◆ **Goal of the exercise**
Please repeat exactly the lines below from the one containing "has one. -/" down to the one containing "on a line. -/", both included, and nothing else.

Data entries
-- ==== Sys2Proof/Tests/Slice0.lean ====
section
/-! SUPPORT. Tests: ill-formed terms refused, the worked figures and sequences of spec/ (one command on a small state each), and for
every statement with hypotheses a state and operands that meet them. -/

namespace Sys2Proof.Tests

open Sys2Proof Sys2Proof.Machine

set_option Elab.async false

/-! ### Helpers -/

/-- The reset state settled, its POWER notice sent and its converter idle: nothing left to do, nothing sending. -/
def idle : State :=
  let s := State.reset.settle
  { s with host := { s.host with tx := none }, conv := { s.conv with due := ⟨false, false, Six.all false⟩, inFlight := none } }

/-- The next state of a command; every command has one. -/
def after (c : Instr) (s : State) : State := match exec c s with | .next t => t | _ => s

/-- The body in transmission on a line. -/
def sent (l : LineId) (s : State) : List Byte := match (s.lineAt l).tx with | some f => f.body | none => []

/-- The idle state with a frame in transmission to the host. -/
def busy : State := { idle with host := { idle.host with tx := some ⟨.reply, [0x81, 1, 0], 1000000⟩ } }

def mv0 : MoveRaw := ⟨0, 0, 0, 0, 0, 0, 0, 0, 0, 0, 0, 0, 0, 0⟩
def move (m : Motion) : Move := ⟨m, .brake, 0, none, 7, .brick⟩
def runs (mv : Move) (target : Option Int := none) (phase : Phase := .cruise) : Activity :=
  .running ⟨mv, phase, 0, false, target, none⟩
def setup0 : SensorSetupRaw := ⟨0, 0, 0, 0, 0, 0, 0, 0, 0, 0, 0, 0, 0, 0, 0, 0, 0, 0, 0⟩
def clip0 : ClipRaw := ⟨0x0501, 0, 440, 250, 0, 0, 8000, 0⟩
def link0 : LinkSetupRaw := ⟨0, 0, 0, 0, 0, 0, 0⟩
def still (x : Int) : History := ⟨x, x, x, x, x, x, x, x⟩

/-- A ceiling stored on every port and the sound engine, as in NORMAL. -/
def powered : State :=
  { idle with
    supply := { idle.supply with mode := .normal, scale := 1000, vf := 9000, seeded := true }
    motor := idle.motor.map (Port.storeCeiling 1000), sound := idle.sound.storeCeiling 1000 }

/-- Port A of the powered state changed. -/
def onA (f : Port → Port) : State := powered.modPort .i0 f

/-- Sensor port 1 of the idle state changed. -/
def onS (f : SensorPort → SensorPort) : State := idle.modSensor .i0 f

/-- The sound engine of the powered state changed. -/
def onE (f : Sound → Sound) : State := powered.modSound f

def profile : Profile := ⟨0x31, 3, 3, [⟨0, 1, .int8, 0, [0x52]⟩, ⟨1, 1, .int16, 0, [0x41]⟩, ⟨2, 3, .int8, 0, [0x43]⟩]⟩

/-- A running smart controller on sensor port 1, in a line state, with the profile of section 5.5. -/
def smart (x : LineState) (f : Smart → Smart := id) : State := onS fun p =>
  { p with
    work := .smart, supplyOn := true, record := { p.record with mode := .smart, status := .stale }
    smart := f { p.smart with running := true, lineState := x, maxRate := 2, preferred := 1, profile := some profile
                              selected := some 1 } }

/-! ### Ill-formed commands are refused -/

theorem test_wf_relay_payloads :
    (Instr.tabletSend .host 1 []).wf = false ∧ (Instr.tabletSend .host 1 (List.replicate 239 0)).wf = false ∧
    (Instr.relayUp .tablet 1 []).wf = false ∧ (Instr.relayUp .tablet 1 (List.replicate 239 0)).wf = false ∧
    (Instr.relayUp .tablet 1 (List.replicate 238 0)).wf = true := by decide +kernel
theorem test_wf_counted_bytes :
    (Instr.smartWrite .host 1 1 2 [5]).wf = false ∧ (Instr.smartWrite .host 1 1 237 (List.replicate 237 0)).wf = false ∧
    (Instr.soundData .host 1 1 0 []).wf = false ∧ (Instr.soundData .host 1 237 0 (List.replicate 237 0)).wf = false ∧
    (Instr.soundData .host 1 236 0 (List.replicate 236 0)).wf = true := by decide +kernel
theorem test_wf_unknown_kind :
    (Instr.unknownKind .host 0x01 1 []).wf = false ∧ (Instr.unknownKind .host 0x06 1 (List.replicate 239 0)).wf = false ∧
    (Instr.unknownKind .host 0x06 1 []).wf = true := by decide +kernel
theorem test_wf_time_within_millisecond :
    (Instr.counterPinAChange .i0 true 1000).wf = false ∧ (Instr.counterPinAChange .i0 true 999).wf = true := by decide

/-! ### Frames and replies: sections 8.2 and 11.6 -/

/-- Section 11.6: the frame of the request and those of its three replies. -/
theorem test_queueClear_frames :
    frameOf (Request.body 0x21 (.queueClear 1 1)) = [0x5A, 0x04, 0x14, 0x21, 0x01, 0x01, 0xC5] ∧
    frameOf [0x94, 0x21, 0x00, 0x02] = [0x5A, 0x04, 0x94, 0x21, 0x00, 0x02, 0x45] ∧
    frameOf [0x94, 0x21, 0x04] = [0x5A, 0x03, 0x94, 0x21, 0x04, 0x44] := by decide
/-- Section 11.6: the replies themselves. -/
theorem test_queueClear_replies :
    let two := idle.modPort .i1 fun p =>
      { p with act := runs (move (.speed 100)), queue := [move (.speed 1), move (.speed 2)] }
    sent .host (after (.queueClear .host 0x21 1 1) two) = [0x94, 0x21, 0x00, 0x02] ∧
    sent .host (after (.queueClear .host 0x21 6 1) two) = [0x94, 0x21, 0x04] ∧
    sent .host (after (.queueClear .host 0x21 1 2) two) = [0x94, 0x21, 0x05] := by decide +kernel
/-- Section 8.2: the frame found inside a damaged one. -/
theorem test_hunter_rescans :
    scan 0 [0x5A, 0x04, 0x10, 0x5A, 0x02, 0x01, 0x07] = ([.failure], [0x5A, 0x02, 0x01, 0x07]) ∧
    scan 0 [0x5A, 0x02, 0x01, 0x07, 0xF6] = ([.valid [0x01, 0x07]], []) := by decide
/-- Section 8.2: the byte that completes the IDENTIFY brings its reply. -/
theorem test_byteReceived_identify :
    sent .host (after (.byteReceived .host 0xF6)
      { idle with host := { idle.host with held := [0x5A, 0x02, 0x01, 0x07], rxTimer := some 0 } }) =
      [0x81, 0x07, 0, 0x4E, 0x5A, 0x40, 0x04, 3, 6, 6, 0, 0, 0, 0] := by decide +kernel
/-- Section 8.2's worked case: the bad check byte 07 is counted and raised, and the frame that the rescan begins is held. -/
theorem test_byteReceived_rescan :
    let t := after (.byteReceived .host 0x07) (busy.modLine .host fun u => { u with held := [0x5A, 4, 0x10, 0x5A, 2, 1], rxTimer := some 0 });
    t.hostUnit.checkErrors = 1 ∧ t.attn.hostLink = 1 ∧ t.host.held = [0x5A, 2, 1, 7] ∧ t.host.rxTimer = some t.clock := by decide +kernel

/-- R131: the inter-byte timeout drops the partial frame. -/
theorem test_interByteTimeout :
    (after (.interByteTimeout .host) { idle with host := { idle.host with held := [0x5A, 2], rxTimer := some 0 } }).host.held =
      [] := by decide +kernel
/-- R135: a kind that names no request is answered with kind + 0x80, one from 0x80 up with kind 0xFF. -/
theorem test_unknownKind :
    sent .host (after (.unknownKind .host 0x06 9 []) idle) = [0x86, 9, 0x03] ∧
    sent .host (after (.unknownKind .host 0x90 9 [1]) idle) = [0xFF, 9, 0x03] := by decide +kernel
theorem test_identify_tablet_waits_for_radio :
    (after (.identify .tablet 3) idle).tablet.replies.length = 1 ∧ (after (.identify .tablet 3) idle).link.state = .up := by
  decide +kernel
theorem test_radioReadyRise :
    sent .tablet (after .radioReadyRise { idle with tablet := { idle.tablet with replies := [[0x81, 1, 0]] } }) =
      [0x81, 1, 0] := by decide +kernel
theorem test_radioReadyFall :
    (after .radioReadyFall { idle with link := { idle.link with radioReady := true } }).link.radioReady = false := by
  decide +kernel
/-- R133: the oldest waiting frame is taken as a reply slot is freed, its reply last; the next waits on. -/
theorem test_transmissionEnd_takes_oldest :
    let full := busy.modLine .host fun u => { u with replies := List.replicate 4 [0x81, 1, 0], fifo := [[0x7F, 2], [0x7E, 3]] }
    let t := after (.transmissionEnd .host) full
    t.host.replies.getLast? = some [0xFF, 2, 3] ∧ t.host.fifo = [[0x7E, 3]] := by decide +kernel
theorem test_transmissionEnd_reply_first :
    sent .host (after (.transmissionEnd .host) { idle with
      host := { idle.host with tx := some ⟨.reply, [0x81, 1, 0], 1000000⟩, replies := [[0x85, 2, 0]] }
      attn := { idle.attn with power := 1 } }) = [0x85, 2, 0] := by decide +kernel
/-- R142: a soft reset waits for its reply's end and the tablet's replies, then ends with the notice of cause SOFT. -/
theorem test_softReset :
    (after (.reset .host 5) idle).softReset = some false ∧
    (after (.transmissionEnd .host) (after (.reset .host 5) idle)).softReset = some true ∧
    (sent .host (after .softResetEffect { idle with softReset := some true, clock := 77 })).take 5 = [0x60, 0, 0, 1, 4] := by
  decide +kernel
/-- R142, R143: a pin reset begun and ended. -/
theorem test_pin_reset :
    (after .resetnLow idle).inReset = true ∧ (after .resetnLow idle).bridge .i0 = .open_ ∧
    (sent .host (after .resetnRise (after .resetnLow idle))).take 5 = [0x60, 0, 0, 1, 2] := by decide +kernel
theorem test_powerOn_reset :
    (after .powerOnResetBegin { idle with clock := 9 }).porActive = true ∧
    (after .powerOnResetEnd (after .powerOnResetBegin { idle with clock := 9 })).clock = 0 := by decide +kernel
theorem test_uptimeTick : (after .uptimeTick { idle with clock := 4294967295 }).uptime = 0 := by decide +kernel
/-- R139: clamped at both ends. -/
theorem test_setWatch :
    (after (.setWatch .host 1 20) idle).hostUnit.watchPeriod = 50 ∧ sent .host (after (.setWatch .host 1 20) idle) = [0x83, 1, 0, 1] ∧
    (after (.setWatch .host 1 20000) idle).hostUnit.watchPeriod = 10000 ∧
    (after (.setWatch .host 1 0) { idle with hostUnit := { idle.hostUnit with watch := .expired } }).hostUnit.watch = .off := by
  decide +kernel
theorem test_setMask :
    sent .host (after (.setMask .host 1 0x8001) { idle with attn := { idle.attn with motor := idle.attn.motor.set .i3 2, mask := 0x20 } }) =
      [0x84, 1, 0, 0x01, 0x80, 0x20, 0x00] := by decide +kernel
theorem test_hostWatchExpiry :
    let t := after .hostWatchExpiry { (onA fun p => { p with act := runs (move (.speed 100)) }) with
      hostUnit := { idle.hostUnit with watch := .armed 0 } }
    (t.port .i0).outcomes.map (·.outcome) = [.watch] ∧ (t.port .i0).act = .rest .braked ∧ t.hostUnit.watch = .expired := by
  decide +kernel

/-! ### The tablet line: sections 9.8 and 9.9 -/

/-- Section 9.8: K40_READY falls when the relay FIFO reaches 768 bytes. -/
theorem test_relayUp_ready :
    let q := { idle with link := { idle.link with relay := List.replicate 3 (List.replicate 200 1) }
                         host := { idle.host with tx := some ⟨.reply, [1, 1, 0], 1000000⟩ } }
    (after (.relayUp .tablet 4 (List.replicate 200 4)) q).link.k40Ready = false ∧
    (after (.relayUp .tablet 4 (List.replicate 100 4)) q).link.k40Ready = true := by decide +kernel
theorem test_tabletSend :
    sent .host (after (.tabletSend .host 4 [7, 7]) { idle with link := { idle.link with transmit := [[1]] } }) =
      [0xC1, 4, 0, 2, 3, 0] := by decide +kernel
/-- Section 9.9: the third strike at a limit of 3. -/
theorem test_quietTimerExpiry :
    let s := { (onA fun p => { p with owner := .remote, act := runs (move (.speed 500)) }) with
      link := { idle.link with state := .up, quietSteps := 2, strikeLimit := 3, strikes := 2, quietTimer := some 0 } }
    (after .quietTimerExpiry s).link.state = .quiet ∧ ((after .quietTimerExpiry s).port .i0).act = .rest .braked ∧
    ((after .quietTimerExpiry s).port .i0).outcomes.map (·.outcome) = [.quiet] := by decide +kernel
theorem test_linkSetup :
    (after (.linkSetup .host 1 ⟨2, 0x3F, 1, 1, 1, 32, 7⟩) idle).link.rate = 921600 ∧
    (after (.linkSetup .host 1 ⟨2, 0x40, 1, 1, 1, 32, 7⟩) idle).link = idle.link := by decide +kernel
theorem test_linkReset :
    let t := after (.linkReset .host 1) { busy with link := { idle.link with relay := [[1], [2]], transmit := [[3]], state := .up } }
    t.host.replies = [[0xC3, 1, 0, 2, 1]] ∧ t.link.breakTimer = some 0 ∧ t.tabTx = .low ∧ t.attn.tablet = 1 := by decide +kernel
theorem test_breakEnd :
    sent .tablet (after .breakEnd { idle with
      link := { idle.link with radioReady := true, breakTimer := some 0 }, tablet := { idle.tablet with replies := [[5]] } }) =
      [5] := by decide +kernel
theorem test_linkStatus_length : (sent .host (after (.linkStatus .host 1) idle)).length = 27 := by decide +kernel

◆ **Result of this task**
/-- The next state of a command; every command has one. -/
def after (c : Instr) (s : State) : State := match exec c s with | .next t => t | _ => s

/-- The body in transmission on a line. -/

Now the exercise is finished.